Тут у меня в носу вновь запершило. Яростно потерев переносицу, я стала хватать ртом воздух. Бесполезно. Не видя иного выхода, разжала руки, вертикально вонзилась в воду и уже там чихнула. Потрясающе! Вы никогда не чихали под водой? И не рекомендую. Голова потом долго кружится...
Я вынырнула, ошарашенная, вцепилась в островок, опять вскарабкалась, сбивая пальцы на ногах. Женщина пропала!..
Волны тихо плескались под нависающим карнизом, просматривалась вся поверхность воды. Женщины не было. Далеко уплыть она не могла: я отсутствовала всего несколько секунд! «А ты подумай, — забрюзжал «консультант» в черепе, взявший на себя право меня учить. — Она зачем сюда плыла? Тебя дразнить? Или дела делать?..» Боже, она исчезла, потому что приплыла. В грот она канула.
Я забыла про озноб и про опасность. Разжав руки, вошла в воду, обогнула островок и подплыла к тому месту, где в последний раз видела голову. Втянулась под козырек, прижалась к обрыву. И принялась ощупывать рукой склизкие стены — холодные, покрытые мраком и непредсказуемостью...
Первым делом провалилась нога. Затем рука за крупным наростом на стене, похожим на гигантский наплыв монтажной пены, уткнулась в пустоту. В стене обнаружился провал. Высотой около метра над уровнем воды и шириной — в аккурат для плеч человека. Я нашла таинственное место, где неопознанный объект спрятал контрабанду...
Невозможно описать мои чувства! Эйфория вскружила голову. Я нашла! Не СБУ, не мафия, не люди в горнолыжных масках с непомерными амбициями... Совершенно не соображая, что творю, я прижала правую руку к бедру и, загребая левой, боком втиснулась в пролом...

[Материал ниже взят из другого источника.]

-- ==== Sys2Proof/Machine/Store.lean ====
section
/-! DEFINITION. The store engine: ST.T, ST.X and the transfer blocks at both ends, the memory-side atomics, ST.PRESS
(R211–R214, R217, R220, R221, R230–R233, R320–R327). -/
namespace Sys2Proof.Machine

/-! ### Sources -/

/-- A packed source image: its bytes, and whether a range of it is tainted. -/
structure Image where
  bytes : List Byte
  dirty : Nat → Nat → Bool

/-- The source of ST.T and the atomics from a scratch offset or from vector registers on (R213). -/
def Pkg.image (p : Pkg) (k : Nat) (vec : Bool) (a n : Nat) : Image :=
  let c := p.core k
  if vec then
    let regs := List.range (ceilDiv n 256)
    ⟨((regs.map fun i => leBytes 256 (c.vreg (a % 64 + i))).flatten).take n,
      fun o len => regs.any fun i => p.vTaint k (a % 64 + i) && decide (i * 256 < o + len) && decide (o < i * 256 + 256) &&
        len != 0⟩
  else ⟨c.scrRead a n, fun o len => c.scrTainted [⟨a + o, len⟩]⟩

/-- The vector-source check (R213). -/
def vecBad (vec blk : Bool) (a n : Nat) : Bool := vec && (blk || 64 < a % 64 + ceilDiv n 256)

/-- A piece of a store: destination address, position in the image, length; within one block. -/
structure Piece where
  addr : Nat
  pos : Nat
  len : Nat
  deriving DecidableEq, Repr

/-- The pieces of a footprint against its packed image. -/
def piecesOf (rs : List Run) (row : Nat) : List Piece :=
  (rs.zipIdx.map fun x => (pieces x.1).map fun q => ⟨q.addr, x.2 * row + (q.addr - x.1.addr), q.len⟩).flatten

/-- A piece joins others in the order of their addresses. -/
def pieceInsert (q : Piece) : List Piece → List Piece
  | [] => [q]
  | y :: t => if q.addr ≤ y.addr then q :: y :: t else y :: pieceInsert q t

/-- The end of the bytes that pieces, in the order of their addresses, cover without a gap from `a` on. -/
def coveredTo (a : Nat) : List Piece → Nat
  | [] => a
  | q :: t => if q.addr ≤ a then coveredTo (max a (q.addr + q.len)) t else a

/-- Does a footprint cover every byte of every block it touches (R217)? -/
def coversBlocks (ps : List Piece) : Bool :=
  (dedup (ps.map fun q => blockOf q.addr)).all fun b =>
    b + 4096 ≤ coveredTo b ((ps.filter fun q => blockOf q.addr == b).foldl (fun l q => pieceInsert q l) [])

/-! ### ST.T -/

/-- One tensor of a store. -/
structure StPart where
  d : Desc
  runs : List Run
  src : Nat
  deriving DecidableEq, Repr

def stParts (e : Entry) (h : Heads) : List StPart :=
  let x := moveOp e.bits
  ⟨h.data, h.data.runs (scal e.sc x.soff), scal e.sc x.sd⟩ ::
    (match h.scale with
    | some s => [⟨s, s.runs (scal e.sc x.ssoff), scal e.sc x.ssc⟩]
    | none => [])

/-- Range checks of ST.T (class 7 of R574). -/
def Pkg.stRange (p : Pkg) (k : Nat) (e : Entry) (ps : List StPart) : Bad :=
  let c := p.core k
  let x := moveOp e.bits
  let det := moveDetail .st e.bits 0
  let part := ps.any fun l => l.d.rind && !coversBlocks (piecesOf l.runs l.d.row)
  let data := match ps with
    | l :: _ => vecBad x.alt l.d.blk l.src l.d.bytes
    | [] => false
  Bad.first [Bad.when part 0x231 det, Bad.when (ps.any (·.d.cave)) 0x232 det, Bad.when data 0x237 det,
    Bad.low (p.addrCheck c.hdr.claims (ps.map (·.runs)).flatten)
      (if x.alt then none else scratchCheck (p.scratch k) (ps.map fun l => ⟨l.src, l.d.bytes⟩))]

/-- The blocks that a core's take buffer holds or that its stores under way will enter (R221). -/
def Core.takeBlocks (c : Core) : List Nat :=
  c.take.map (·.1) ++ (c.flight.map fun f => match f.kind with
    | .store ws => (ws.filter (·.take)).map fun w => w.addr / 4096
    | _ => []).flatten

/-- The writes of one tensor (R217, R220, R221): whole blocks with their rinds, or pieces that leave the rinds alone, `taint` naming
the blocks that receive tainted bytes. Where a scale footprint overlaps itself, which R214 says of ST.T alone, its first piece wins
(DESIGN CHOICE, log entry 145). -/
def StPart.writes (l : StPart) (im : Image) (inB : Bool) : List WrReq :=
  let ps := piecesOf l.runs l.d.row
  let bytes := cleanRows l.d.fmt (l.d.size 0) im.bytes
  let cut (q : Piece) : List Byte := (bytes.drop q.pos).take q.len
  let blocks := dedup (ps.map fun q => blockOf q.addr)
  (blocks.map fun b =>
    let here := ps.filter fun q => blockOf q.addr == b
    let t := here.any fun q => im.dirty q.pos q.len
    if l.d.rind then
      let data := (List.range 4096).map fun i =>
        match here.find? fun q => q.addr ≤ b + i && b + i < q.addr + q.len with
        | some q => bytes.getD (q.pos + (b + i - q.addr)) 0
        | none => 0
      let data := match here with
        | [q] => cut q
        | _ => data
      [⟨b, data, if inB || t then .invalid else .correct, inB, t⟩]
    else here.map fun q => ⟨q.addr, cut q, .keep, false, t⟩).flatten

/-- The writes of an op, each block judged once (R220): every write of a block that receives a tainted byte leaves the invalid mark,
and the first of them counts the block. -/
def settleTaint (ws : List WrReq) : List WrReq :=
  let bad (w : WrReq) : Bool := ws.any fun v => v.taint && blockOf v.addr == blockOf w.addr
  ws.zipIdx.map fun x =>
    if bad x.1 then
      { x.1 with rind := .invalid, taint := (ws.take x.2).all fun v => blockOf v.addr != blockOf x.1.addr }
    else x.1

/-- The writes of ST.T: of its tensors, each from its image. -/
def stWrites (ps : List (StPart × Image)) (inB : Bool) : List WrReq :=
  settleTaint (ps.map fun l => l.1.writes l.2 inB).flatten

/-- An op of the store engine goes in flight, each of its requests leaving for a credit of its engine (R32). -/
def Pkg.stFlight (p : Pkg) (k : Nat) (e : Entry) (x : FKind) : Pkg :=
  let no := (p.core k).issueNo
  (p.onCore k fun c =>
    { c with flight := c.flight ++ [⟨no, .st, opcOf e.bits, e.slate, e.idx, e.brk, x⟩], issueNo := no + 1 }).sendReqs
    k .st no x.requests

/-- ST.T. -/
def Dev.stT (d : Dev) (k bits : Nat) (err : SramErr) : Dev :=
  d.moveIssue k .st 0x50 bits err fun e d =>
    let x := moveOp e.bits
    let a := scal e.sc x.sdesc
    let h := d.pkg.heads d.mem k .st e.bits a x.dsrc true true
    let p := d.pkg.headNote d.mem k x.dsrc a h
    let ps := stParts e h
    let inB := p.inBracket k e.brk
    let c := p.core k
    let full := inB && 8192 < (dedup (c.takeBlocks ++ (ps.map fun l =>
      if l.d.rind then (piecesOf l.runs l.d.row).map fun q => q.addr / 4096 else []).flatten)).length
    { d with pkg :=
        match Bad.first [h.bad, p.stRange k e ps, Bad.when full 0x234 (moveDetail .st e.bits 0)] with
        | some (code, det) => p.skipHead k .st e code det
        | none =>
          p.stFlight k e (.store (stWrites (ps.map fun l => (l, p.image k x.alt l.src l.d.bytes)) inB)) }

Очевидно, здесь большая пещера. Было просторно и неплохо дышалось. Натянутая дрожащая тишина с запахом затхлости — совсем не тот мир, что остался за стенами. Капала вода, разбиваясь о камень. Эхом отдавались шлепки...
Я успела притормозить в метре от пролома. Куда разогналась? Снова вернулся страх. Заплыви я подальше — а как назад? Тыкаться в стены? Изнутри пролом почти не просматривался. Я вообще ни зги не видела. Как ослепла. Развернулась, сделала два взмаха и, найдя на ощупь трещину, приклеилась к ней. Стала слушать.
Я не одна находилась в этой пещере. За монотонной капелью прослушивался шорох, плеск воды. Звуки отдалялись: человек уплывал. Очевидно, он тоже не блестяще ориентировался в темноте, двигался по стенам. Пещера оказалась не единственной в этом гроте. Она соединялась извилистыми ходами с другими пещерами. Недаром Рокот говорил: можно искать годами, не зная, что искомое рядом...
Звуки затихали. Затем в приличном отдалении, за толщами стен, раздался треск, свалилось в воду что-то тяжелое. Затем опять. Вроде тело вошло в воду. Донесся характерный стук — такое впечатление, что отодвигали камни. Но слишком глухо, можно подумать, будто под водой. Опять всплеск, шорох... Отблеск отраженного света (фонарик?)... И загадочная продолжительная тишина, окончания которой я предпочла не ждать: оторвалась от камня и, извиваясь угрем, выдавилась из трещины. Хватит... Вразмашку поплыла к каменному островку. Опять забралась на скользкий выступ, скрючилась; дрожа от холода, стала ждать.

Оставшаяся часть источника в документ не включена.